*** Dataset extract ***

-- ==== Sys2Proof/Certificates/Slice0/Obligations.lean ====
section
/-! DEFINITION. The statements for the provers. Each says what its name says; OBLIGATIONS.json gives the
rules each rests on. Where a statement gives the items of a response, their widths are those of R192; a
name to which the manual gives no code, and the order of items the manual does not give, are the model's
(log entries 8 and 23). -/

open Sys2Proof Sys2Proof.Machine

/-! ### The block as a whole -/

/-- A step takes the command at the front of the queue and carries it out on the state with the queue's
rest. On an empty queue the block idles, which is the model's choice (log entry 2). -/
def Obligations.StepTakesTheFrontCommand : Prop :=
  (∀ (c : Instr) (rest : List Instr) (s : State),
    step { s with pending := c :: rest } = exec c { s with pending := rest }) ∧
  ∀ s : State, s.pending = [] → step s = .next s

/-- Whatever command is taken, the valves are driven as R20 says, and only then. -/
def Obligations.ValvesFollowTheConditions : Prop :=
  ∀ s t : State, ValvesDriven s → step s = .next t → ValvesDriven t

/-- Right after reset every valve is closed, no cause is pending, the record memory is canonical, every
collection is within its capacity and no request is in work. -/
def Obligations.ResetMeetsTheInvariants : Prop :=
  ValvesDriven State.reset ∧ (∀ p, (State.reset.point p).valve = .closed) ∧
    AttentionShown State.reset ∧ State.reset.port.attention.isPending = false ∧
    State.reset.rm.wf = true ∧ Bounded State.reset ∧ WorkFits State.reset

/-- After every command the attention output and the ATTN indication of the status byte show whether a
cause is pending (R180, R179). -/
def Obligations.AttentionOutputShowsPendingCauses : Prop :=
  ∀ (i : Instr) (s t : State), exec i s = .next t →
    AttentionShown t ∧ t.statusByte.getLsbD 7 = t.port.attention.isPending

/-- Every step keeps the record memory in its canonical form. -/
def Obligations.RecordMemoryStaysCanonical : Prop :=
  ∀ s t : State, s.rm.wf = true → step s = .next t → t.rm.wf = true

/-- Every step keeps the transmit queue, the receive ring, the contribution table, the hold list and
the restock queue within their capacities, the journal within its ring of 4,096 slots, and the own totals
listed by ascending fleet number. -/
def Obligations.CollectionsStayWithinCapacity : Prop :=
  ∀ s t : State, s.rm.wf = true → Bounded s → step s = .next t → Bounded t

/-- Every step keeps it that only a request on record memory is in work, START only in STANDBY, and that
a check is in progress only in RUN and PARKED. So HALTED and COMMISSION are left only through a reset or a
power-on, whatever request is in work (R169). -/
def Obligations.HaltedAndCommissionEndOnlyByReset : Prop :=
  (∀ s t : State, WorkFits s → step s = .next t → WorkFits t) ∧
  ∀ (i : Instr) (s t : State), s.mode = .halted ∨ s.mode = .commission → WorkFits s →
    resetsMachine i = false → exec i s = .next t → t.mode = s.mode

/-- From START until the next reset the shift number never decreases, whatever request is in work
(R119). -/
def Obligations.ShiftNumberNeverDecreases : Prop :=
  ∀ (i : Instr) (s t : State), s.started = true → WorkFits s → resetsMachine i = false →
    exec i s = .next t → s.shiftNo ≤ t.shiftNo

/-! ### Frames -/

/-- The frame of a well-formed request is read back as that request (Table 11-9). The header and body of a
bulletin that fits the layouts are read back as that bulletin; its frame on the air is the preamble, header
and body, and their CRC, and its length byte gives the body's length (Tables 11-1 and 11-2, R104, R189). -/
def Obligations.FramesReadBack : Prop :=
  (∀ (i : Instr) (f : List Byte), i.wellFormed = true → requestFrame i = some f →
    parseRequest f = some i) ∧
  ∀ b : Bulletin, b.fits → parseFrame b.encode = some b ∧
    b.air = [0xAA, 0xAA, 0x7E] ++ b.encode ++ be 2 (crc16 b.encode).toNat ∧
    bodyLength b.encode + 10 = b.encode.length

/-! ### Power and reset -/

/-- POWER_ON counts the start, takes its epoch from the count, brings every block to its reset state
and enters STANDBY with the values of the image when one is found, COMMISSION otherwise. The scanner, the
points, the tag lines, the channels but for their line levels, the view, the link, the peer and shift
unit, the restock request, the journal's totals, prices and working state, the checks, the attention
causes, the flags, the fault marks and the park state stand as after a reset; the journal conditions are
judged once (R18, R46, R87, R128, R147, R151, R165, R169, R170, R180, R183, R184). RESET on a powered
machine has the same effect on every block, and only the restart reason differs (R178). That STARTING
takes one step, that POWER_ON and RESET cut short the writes in progress, and the line levels that stand
are the model's (log entries 1, 7 and 12); so are, among the reset values, those the manual does not give:
the character before the first, the draw, the frame on the air, the wake reason, the latched CAL value, the
response last sent and the figures of a channel that has never opened (log entry 24). An image found gives
its poll code, taken as 15 when above it, its wake enables and the start code, its stored metrology code (R185,
R165). -/
def Obligations.PowerOnAndResetStartTheMachine : Prop :=
  (∀ s : State, ∃ t : State, exec .powerOn s = .next t ∧ t.powered = true ∧
    t.pending = s.pending ∧
    t.rm.startCounter = s.rm.startCounter + 1 ∧
    t.metrology.epoch = (s.rm.startCounter + 1).toNat % 16 ∧
    t.mode = (if t.rm.image.isSome then .standby else .commission) ∧
    t.params = (match t.rm.image with
      | some m => readParams m
      | none => Params.none) ∧
    (t.scanner = .reset ∧ (∀ p, t.point p = Point.reset) ∧ (∀ p, t.line p = TagLine.reset) ∧
      (∀ p, t.meter p = Channel.reset (s.meter p).pin) ∧ t.allowance = Allowance.reset) ∧
    (t.link = { Link.reset s.link.carrier with
        rx := if t.rm.image.isSome then .hunt else .off
        jamTimer := t.rm.image.isSome && s.link.carrier } ∧
      t.peers = PeerUnit.reset ∧
      { t.stock with comps := Vector.replicate 3 Comp.reset } = Stock.reset s.stock.probeLines ∧
      (∀ c, { t.comp c with book := 0 } = Comp.reset)) ∧
    (t.journal.cursor = 0 ∧ t.journal.setAside = 0 ∧ t.journal.lost = 0 ∧
      t.journal.accounts = Vector.replicate 32 ⟨0, 0, 0⟩ ∧ t.journal.figures = .zero ∧
      t.journal.current = t.params.defaultPrices ∧ t.journal.pending = Vector.replicate 8 0 ∧
      t.journal.hold = false ∧ t.journal.writing = Vector.replicate 4 none ∧
      t.journal.waiting = Vector.replicate 4 none ∧
      t.journal.low = decide (t.freeSlots ≤ 64) ∧ t.journal.full = decide (t.freeSlots ≤ 4)) ∧
    ({ t.metrology with startCode := none, recovery := [], epoch := 0 } = Metrology.reset ∧
      (t.rm.image = none → t.metrology.startCode = none ∧ t.metrology.recovery = []) ∧
      ∀ m : List Host.Cell, t.rm.image = some m →
        t.metrology.startCode = some (BitVec.ofNat 32 (Mem.readBe m 6 4)) ∧
        t.port.pollCode = min 15 (Mem.readBe m (16 + Mem.readBe m 2 2 + 4) 1) ∧
        ∀ p : PointId, t.port.wakeEnables[p] =
          (Mem.read m (16 + Mem.readBe m 2 2 + 5)).getLsbD p.val) ∧
    ({ t.port with
        attention := .clear, attentionOut := false, flags := .clear, pollCode := 7
        wakeEnables := Vector.replicate 4 false } = Port.reset .powerOn ∧
      t.port.attention =
        { Attention.clear with journal := ⟨t.journal.low, t.journal.full, false⟩ } ∧
      t.port.flags =
        { CondFlags.clear with journalLow := t.journal.low, journalFull := t.journal.full } ∧
      (t.rm.image = none → t.port.pollCode = 7 ∧ t.port.wakeEnables = Vector.replicate 4 false))) ∧
  (∀ s : State, s.powered = true → ∃ t : State, exec .reset s = .next t ∧
    t.port.restartReason = .request ∧
    exec .powerOn s = .next { t with port := { t.port with restartReason := .powerOn } })

/-- A loss of power keeps the record memory and loses the working memory (R147, R87). What is being
written at that moment is free, and is left out here. That an unpowered working memory stands at its reset
values, and that the meter lines, the carrier-detect input and the probe lines keep what they give, are the model's
choices (log entries 25 and 12). -/
def Obligations.PowerLossKeepsRecordMemory : Prop :=
  ∀ s : State, s.powered = true → s.writesInProgress = false → ∃ t : State,
    exec .powerLoss s = .next t ∧ t.powered = false ∧ t.rm = s.rm ∧ t.link.queue = [] ∧
    t.journal = Journal.reset ∧ t.allowance = Allowance.reset ∧ t.params = Params.none ∧
    (∀ p, t.point p = Point.reset) ∧ (∀ p, (t.meter p).pin = (s.meter p).pin) ∧
    t.link.carrier = s.link.carrier ∧ t.stock.probeLines = s.stock.probeLines ∧ t.pending = s.pending

/-- STARTING scans the ring. The next journal seq is one above the highest of any slot, 1 when every slot
is free. The run ends at the held record of the highest seq and goes back, seq by seq, to the first slot
that does not carry on; a slot is held after the scan exactly when it lies in the run. Every record of the
run that a VOID record of the run names is marked (R149). With no slot held the write position is that after
the slot of highest seq, or 0 when no slot was ever used. With an image found no fill of the run stays
OPEN: each OPEN record is completed from its checkpoint, and the recovery list holds the seqs of the OPEN
deliveries in ascending order (R171). Of the run no other content changes, and record memory otherwise stands
but for the start counter. The book stock of a present compartment is its baseline with the records of the ring
above the baseline seq taken in order (R135). -/
def Obligations.StartingScansTheRingAndRebuildsTheBooks : Prop :=
  ∀ s : State, s.powered = false → s.rm.wf = true →
    (∀ (k : Nat) (x : Slot), slotAt s.rm.slots k = some x → k < 4096) →
    ∃ t : State, exec .powerOn s = .next t ∧ t.journal.oldest < 4096 ∧
      ((∀ (k : Nat) (x : Slot), slotAt s.rm.slots k = some x → x.record.seq < t.journal.nextSeq) ∧
        ((s.rm.slots = [] ∧ t.journal.nextSeq = 1) ∨
          ∃ (k : Nat) (x : Slot), slotAt s.rm.slots k = some x ∧
            x.record.seq + 1 = t.journal.nextSeq)) ∧
      (∀ (k : Nat) (x : Slot), slotAt t.rm.slots k = some x →
        (x.held = true ↔ (k + 4096 - t.journal.oldest) % 4096 < t.journal.held)) ∧
      ((∀ (k : Nat) (x : Slot), slotAt s.rm.slots k = some x → x.held = false) →
        t.journal.held = 0 ∧ (s.rm.slots = [] → t.journal.oldest = 0) ∧
        ∀ (k : Nat) (x : Slot), slotAt s.rm.slots k = some x →
          (∀ (j : Nat) (y : Slot), slotAt s.rm.slots j = some y → j ≠ k →
            y.record.seq < x.record.seq) → t.journal.oldest = (k + 1) % 4096) ∧
      t.rm = { s.rm with startCounter := s.rm.startCounter + 1, slots := t.rm.slots } ∧
      (∀ k : Nat, slotAt s.rm.slots k = none → slotAt t.rm.slots k = none) ∧
      (∀ (k : Nat) (x : Slot), slotAt s.rm.slots k = some x →
        ¬ (k + 4096 - t.journal.oldest) % 4096 < t.journal.held →
        slotAt t.rm.slots k = some ⟨false, x.record⟩) ∧
      (∀ (k : Nat) (x : Slot), slotAt s.rm.slots k = some x →
        (k + 4096 - t.journal.oldest) % 4096 < t.journal.held → ∃ w : Bool,
        (w = true ↔ x.record.voided = true ∨ ∃ v ∈ t.ring, v.2.body = .void x.record.seq) ∧
        slotAt t.rm.slots k = some ⟨true,
          if t.mode = .standby ∧ x.record.closed = false then
            Record.recover t.params { x.record with voided := w }
          else { x.record with voided := w }⟩) ∧
      t.metrology.recovery = (if t.mode = .standby then
        (List.range t.journal.held).filterMap (fun i =>
          match slotAt s.rm.slots ((t.journal.oldest + i) % 4096) with
          | some x =>
            (match x.record.body with
            | .fill false _ => if x.record.closed = true then none else some x.record.seq
            | _ => none)
          | none => none)
        else []) ∧
      ((∃ (k : Nat) (x : Slot), slotAt s.rm.slots k = some x ∧ x.held = true) → ∃ top : Nat,
        1 ≤ t.journal.held ∧
        (∀ (k : Nat) (x : Slot), slotAt s.rm.slots k = some x → x.held = true →
          x.record.seq ≤ top) ∧
        (∀ i : Nat, i < t.journal.held → ∃ x : Slot,
          slotAt s.rm.slots ((t.journal.oldest + i) % 4096) = some x ∧ x.held = true ∧
          x.record.seq + t.journal.held = top + 1 + i) ∧
        ∀ x : Slot, slotAt s.rm.slots ((t.journal.oldest + 4095) % 4096) = some x → x.held = true →
          x.record.seq + t.journal.held ≠ top) ∧
      (∀ v ∈ t.ring, ∀ q : Nat, v.2.body = .void q → ∀ x ∈ t.ring, x.2.seq = q → x.2.voided = true) ∧
      (t.mode = .standby → ∀ x ∈ t.ring, ∀ (receipt : Bool) (f : FillRecord),
        x.2.body = .fill receipt f → x.2.closed = true) ∧
      (∀ (c : CompId) (k : CompParams) (b : Baseline), t.cp c = some k →
        t.rm.baselines[c] = some b →
        (t.comp c).book = (t.ring.map Prod.snd).foldl (fun v r =>
          match r.body with
          | .fill receipt f =>
            if f.compartment = c ∧ r.closed = true ∧ b.seq < r.seq then
              (if receipt = true then v + f.net else v - f.net)
            else v
          | .stocktake x volume => if x = c ∧ b.seq < r.seq then (volume : Int) else v
          | _ => v) b.value)

/-- Recovery completes an OPEN fill record in place from its checkpoint, as INTERRUPTED with DISPUTED
set, with the volumes of R55 to R58 and the cost of R59 (R171, R66). That a time closed past 4,294,967,295 is held
as the whole sum is the model's choice (log entry 21). -/
def Obligations.RecoveryCompletesAnOpenFill : Prop :=
  ∀ (params : Params) (r : Record) (receipt : Bool) (f : FillRecord) (m : MeterParams) (q : Fin 8),
    r.body = .fill receipt f → params.meters[f.point] = some m → f.product = q.val + 1 →
    ∃ g : FillRecord,
      r.recover params = { r with body := .fill receipt g, closed := true } ∧
      g.timeClosed = r.time.map (· + f.checkpoint.elapsed) ∧
      g.gross = 10 * f.checkpoint.c / m.k ∧
      g.tm = (if f.checkpoint.rpos > 0 then
        (2 * f.checkpoint.w + f.checkpoint.rpos) / (2 * f.checkpoint.rpos) else 150) ∧
      g.net = (g.gross * (if params.products[q].compensated then
        1000000 - params.products[q].alpha * (g.tm - 150) else 1000000) + 500000) / 1000000 ∧
      g.cost = (if receipt then none else some ((g.net * (f.price.getD 0 : Nat) + 5000) / 10000)) ∧
      g.overrun = decide (g.net * 100 > (f.preset : Int) * 101) ∧
      g.uncompensated = f.checkpoint.uncompensated ∧ g.backflow = f.checkpoint.backflow ∧
      g.endReason = some .interrupted ∧ g.disputed = true ∧ g.preset = f.preset ∧ g.fleet = f.fleet ∧
      g.areaA = f.areaA ∧ g.areaB = f.areaB

/-! ### The Terminal Port -/

/-- A malformed frame is answered with REJECT and the code received, counts a port error and sets
PORT_ERROR; nothing else changes (R177). That the code is 00h where no byte came in, and that a LOAD_IMAGE whose
step byte names no step is malformed, are the model's choices (log entry 36). A well-formed request in a mode that Table 10-1 does not give for
it is refused with WRONG_MODE and changes no state (R178). -/
def Obligations.RejectedRequestsChangeNothing : Prop :=
  (∀ (s : State) (frame : List Byte), s.ready → parseRequest frame = none → ∃ t : State,
    exec (.terminalExchange frame) s = .next t ∧ answered t (frame.getD 0 0) .reject [] ∧
    t.port.portErrors = min 65535 (s.port.portErrors + 1) ∧
    t.port.flags = { s.port.flags with portError := true } ∧
    t.port.sent = s.outgoing.bytes s.statusByte ∧
    onlyChanges [.exchange, .portErrors, .flags] s t) ∧
  ∀ (s : State) (i : Instr) (code : Byte), s.ready → i.wellFormed = true → isRequest i = true →
    requestCode i = some code → takenIn i s.mode = false → ∃ t : State,
      exec i s = .next t ∧ answered t code .wrongMode [] ∧ onlyChanges [.exchange] s t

*** End of Dataset extract ***

** Task brief **
Looking at the data above, write out exactly the lines that start at the one containing "cause is pending (R180, R179). -/" and end at the one containing "hold list and"; include both and nothing beyond.

** Written reply **
cause is pending (R180, R179). -/
def Obligations.AttentionOutputShowsPendingCauses : Prop :=
  ∀ (i : Instr) (s t : State), exec i s = .next t →
    AttentionShown t ∧ t.statusByte.getLsbD 7 = t.port.attention.isPending

/-- Every step keeps the record memory in its canonical form. -/
def Obligations.RecordMemoryStaysCanonical : Prop :=
  ∀ s t : State, s.rm.wf = true → step s = .next t → t.rm.wf = true

/-- Every step keeps the transmit queue, the receive ring, the contribution table, the hold list and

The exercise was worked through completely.